Notre objectif à l’Ademe est de mettre en place des outils pour aider les acteurs à chaque maillon de la chaîne à faire des diagnostics et définir ses actions de réduction. Nous avons déjà mis au point de tels outils, par exemple pour les cantines, qui aident les gestionnaires à mesurer les déchets, puis à les réduire2 ou encore pour les industriels de l’agro-alimentaire3. L’important est de mettre le pied à l’étrier, de montrer aux différents acteurs que c’est possible et profitable puisque cela permet d’économiser sur les coûts de production.
L’objectif de réduction de 50 % vous semble-t-il réaliste ?
Il est très ambitieux, car il est souvent assez simple de réduire de 30 % ses pertes, mais pour atteindre les 50 % cela demande une vraie réflexion et des changements de comportements. Mais les personnes sont accompagnées, c’est faisable. En 2019, nous avons recruté, dans le cadre d’une opération « zéro gâchis académie », 243 foyers qui ont accepté d’évaluer leur gaspillage, puis de suivre des gestes « anti-gaspi ». Un an après le début de l’enquête, ils ont de nouveau pesé les produits alimentaires jetés : ils avaient réduit leur gaspillage de 59 % !
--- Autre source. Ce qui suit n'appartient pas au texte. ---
/-- Data cells that continue a message begun by an earlier flit of the port. -/
def recvCont (p : Nat) (s : State) (c : Cont) : State :=
  match s.core.pkts.find? fun k => k.ing == p && k.msg.tag == c.tag && written k.msg < cells k.msg with
  | some k => modPkt s k.id fun k =>
      let n := ceilDiv k.msg.data.length 64
      let bad := if c.poison.any id then (List.range n).map (fun i => k.msg.poison.getD i false) ++ c.poison else k.msg.poison
      { k with msg := { k.msg with data := (k.msg.data ++ c.data).take (dataLen k.msg), poison := bad } }
  | none => s

/-- A received flit of a port whose link carries messages. (Log 5 DESIGN CHOICE, 47 DESIGN CHOICE.) -/
def recvFlit (p : Nat) (f : Flit) (s : State) : State :=
  let t := portTen (getPort s p)
  let s := portCount (portCount s p 0 t 1) p 2 t f.bytes
  let s := topDown s 1 (2 * quireOf p) 0 t 1
  let s := modQuire s (quireOf p) fun q => { q with wheelRx := p % 8 }
  let s := modPort s p fun x => { x with reqCredit := x.reqCredit + f.reqCredits, rspCredit := x.rspCredit + f.rspCredits }
  f.msgs.foldl (recvMsg p) (f.conts.foldl (recvCont p) s)

/-- FLIT_RECEIVE. A stack port receives leaves, not flits. -/
def execFlitReceive (p : Nat) (f : Flit) (s : State) : Res :=
  unitOk (p < 96) (if carrying s p && roleOf (getPort s p) != 5 then recvFlit p f s else s)

/-! ## Admission (R95, R96, R99) -/

/-- The oldest message of a point's ingress staging in a class: what stands behind it waits (R96). -/
def stagedHead (s : State) (ing : Nat) (resp : Bool) : Option Pkt :=
  s.core.pkts.find? fun k => k.ing == ing && k.resp == resp && isStaged k

/-- Whether a request is checked at the centre: EN's clients check their own lines (R195, R197). -/
def toCentre (k : Pkt) : Bool := !k.resp && carriesAddr k.msg.op && (match k.org with | .mirror _ => false | _ => true)

/-- Whether a message is routed anew by its PBR ID at admission: links and buckets may have changed. -/
def reroute (s : State) (k : Pkt) : Pkt :=
  match k.dest, k.org with
  | .port _, .port _ => let k' := resolvePbr s k; if k'.dest = .none then { k with dest := .none, out := 127 } else k'
  | .pool, _ => if k.resp then k else { k with out := poolOut s k }
  | _, _ => k

/-- The fence a message newly admitted meets: the re-pinning fence of its group (R85), the cadence fence of its flow (R134). -/
def fenceOf (s : State) (k : Pkt) : Fence :=
  match k.ecmp with
  | some g => if (getEcmp s g).fence then .ecmp g else cadF
  | none => cadF
where
  cadF : Fence :=
    match s.core.cad.find? fun e => match e.2.fence with
      | some (v, d) => cadFlow { e.2 with ctrl := v, dst := d } k
      | none => false with
    | some e => .cad e.1
    | none => .none

/-- Hold a message for its queue. (Log 88 DEDUCED.) -/
def holdMsg (s : State) (k : Pkt) (out : Nat) : State :=
  let n := qclassOf k
  let was := qCrit s out n
  let s := if k.stage == .heldBuf then s else
    let s := countEv s 0x7001 0 k.ten 1
    if k.ing < 96 then topDown (portCount s k.ing 6 k.ten 1) 1 (2 * quireOf k.ing) 3 none 1 else s
  critEv (modPkt s k.id fun x => { x with stage := .heldBuf, out := out }) was out n

/-- A message is admitted: its cells are allocated and counted, its schedule and fence are found, its ingress copies taken. -/
def admitMsg (s : State) (k : Pkt) : State :=
  let red := k.colour == .red
  let k' := { k with stage := if toCentre k then .centre else .queued, cad := cadOf s k, fence := fenceOf s k, admitted := now s }
  let s := movePkt s k'
  let s := countEv s 0x7000 0 k.ten (cells k.msg)
  let s := if k.ing < 96 then portCount s k.ing 4 k.ten 1 else s
  let s := qMarks s k.out (qclassOf k)
  if k.ing < 96 then mirTake s k.ing false red k' else s

/-- A read of a group, or an atomic to one (R105): the member that serves it, or the answer without one.
(Log 52 DEDUCED, 64 DEDUCED.) -/
def groupRead (s : State) (k : Pkt) (gi : Nat) : State :=
  let g := getRgrp s gi
  let no (s : State) : State := answer (dropPkt s k) k k.ing .queued (refusedForm k.msg.op)
  if !rgValid g.header then no s
  else if isAtom k.msg.op then no (logEvent s (uBlock 4) 0x02 gi 0)
  else if rgKind1 g.header then no s
  else match readMember g with
    | none => no s
    | some m =>
      let k' := resolvePbr s { k with msg := memberMsg g m k.msg }
      match k'.dest with
      | .none | .repl _ => no s
      | _ => modPkt s k.id fun _ => { k' with stage := .staged }

/-- A write to a group at admission (R99, R110): held while a member's queue or the store has no room. (Log 64 DEDUCED.) -/
def groupWrite (s : State) (k : Pkt) (gi : Nat) : State :=
  let g := getRgrp s gi
  if !rgValid g.header then answer (dropPkt s k) k k.ing .queued (refusedForm k.msg.op)
  else if storeRoom s < (writeMembers g).length then holdMsg s k 127
  else match groupBlock s k gi with
    | some c => holdMsg s k c.out
    | none =>
      let s := countEv (setPkts s (s.core.pkts.filter fun x => x.id != k.id)) 0x7000 0 k.ten (cells k.msg)
      let s := if k.ing < 96 then mirTake (portCount s k.ing 4 k.ten 1) k.ing false (k.colour == .red) k else s
      startWriteAll s k gi

/-- Admit or hold the oldest message of a point's staging in a class; a red one waits for its meter. -/
def admitNext (ing : Nat) (resp : Bool) (s : State) : State :=
  match stagedHead s ing resp with
  | none => s
  | some k0 =>
    if k0.stage == .heldRed then s else
    let k := { reroute s k0 with stage := k0.stage }
    match k.dest with
    | .none =>
      if resp then dropPkt s k0 else answer (unroutable (dropPkt s k0) (min k.ing 95) k.ten) k0 k0.ing .queued (refusedForm k.msg.op)
    | .repl g => if isWrite k.msg.op then groupWrite s k g else groupRead s k g
    | _ =>
      if (carriesAddr k.msg.op && !k.resp && k.out == 127 && cells k.msg ≤ bufCells - s.core.occ) || admits s k.out (qclassOf k) (cells k.msg) then admitMsg s k
      else holdMsg s k k.out

/-- MESSAGE_ADMISSION. -/
def execMessageAdmission (ing : Nat) (resp : Bool) (s : State) : Res := unitOk (ing < 109) (admitNext ing resp s)

/-- HELD_MESSAGE_RETRY: the head is retried when it is a held one. -/
def execHeldMessageRetry (ing : Nat) (resp : Bool) (s : State) : Res :=
  unitOk (ing < 109) (if (stagedHead s ing resp).any fun k => k.stage == .heldBuf then admitNext ing resp s else s)

/-- The oldest red message of a port is evaluated again: green or yellow once its peak bucket holds its length (R123). -/
def redEval (p : Nat) (s : State) : State :=
  match s.core.pkts.find? fun k => k.ing == p && k.stage == .heldRed with
  | none => s
  | some k =>
    match meterIdx (getPort s p) k.msg k.prio with
    | none => modPkt s k.id fun k => { k with stage := .staged }
    | some i =>
      let mt := getMeter s (quireOf p) i
      if !mt.on then modPkt s k.id fun k => { k with stage := .staged } else
      let r := meterEval mt (mono s) (meterLen mt k.msg)
      let s := modMeter s (quireOf p) i fun _ => r.2
      if r.1 = .red then s else modPkt s k.id fun k => { k with stage := .staged, prio := demote r.1 k.prio }

/-- RED_MESSAGE_REEVALUATION. -/
def execRedMessageReevaluation (p : Nat) (s : State) : Res := unitOk (p < 96) (redEval p s)

/-! ## REQUEST_AT_CENTRE -/

/-- How a request is checked (Table DKL-2). -/
def centreChk (k : Pkt) : Chk :=
  let n := needs k.msg.op
  let q : Chk := { space := 0, addr := k.msg.addr, stw := k.stw, ten := k.ten.getD 16, r := n.1, w := n.2.1, a := n.2.2 }
  match k.dest with
  | .pool => q
  | .engine => { q with space := 3 }
  | _ => { q with space := 1, dst := k.msg.dstPbr }

/-- The part of a request before its first refused line (R201). -/
def passing (k : Pkt) (i : Nat) : Pkt :=
  let n := (k.msg.addr / 64 + i) * 64 - k.msg.addr
  { k with msg := { k.msg with len := n, data := k.msg.data.take n }, splitUr := nonPosted k.msg.op }

/-- Log a request to a closed pool or to a line that resolves to no entry of its own (R148, R150): in the pool block's log. -/
def poolLost (s : State) (k : Pkt) : State := answerBad (logOpen (dropPkt s k) (uBlock 2) 0) k (lostForm k.msg.op)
Les moyens consacrés à la lutte contre le gaspillage sont-ils suffisants ?
Ils sont en baisse. Si d’importants moyens ont été mis en place en 2016 et 2017, il est difficile depuis de les mobiliser. Il est pourtant indispensable d’avoir des relais sur les territoires comme les RÉseaux de Lutte contre le Gaspillage Alimentaire (RÉGAL) qui aident à sensibiliser l’ensemble des acteurs. Il serait également nécessaire de faire une grande campagne nationale d’information sur cette problématique.
Heureusement dans la société civile, des entreprises comme Too Good To Go ou Phenix n’ont pas attendu pour agir, et secouent efficacement les pouvoirs publics comme les consommateurs, en inventant des solutions originales pour lutter contre le gaspillage.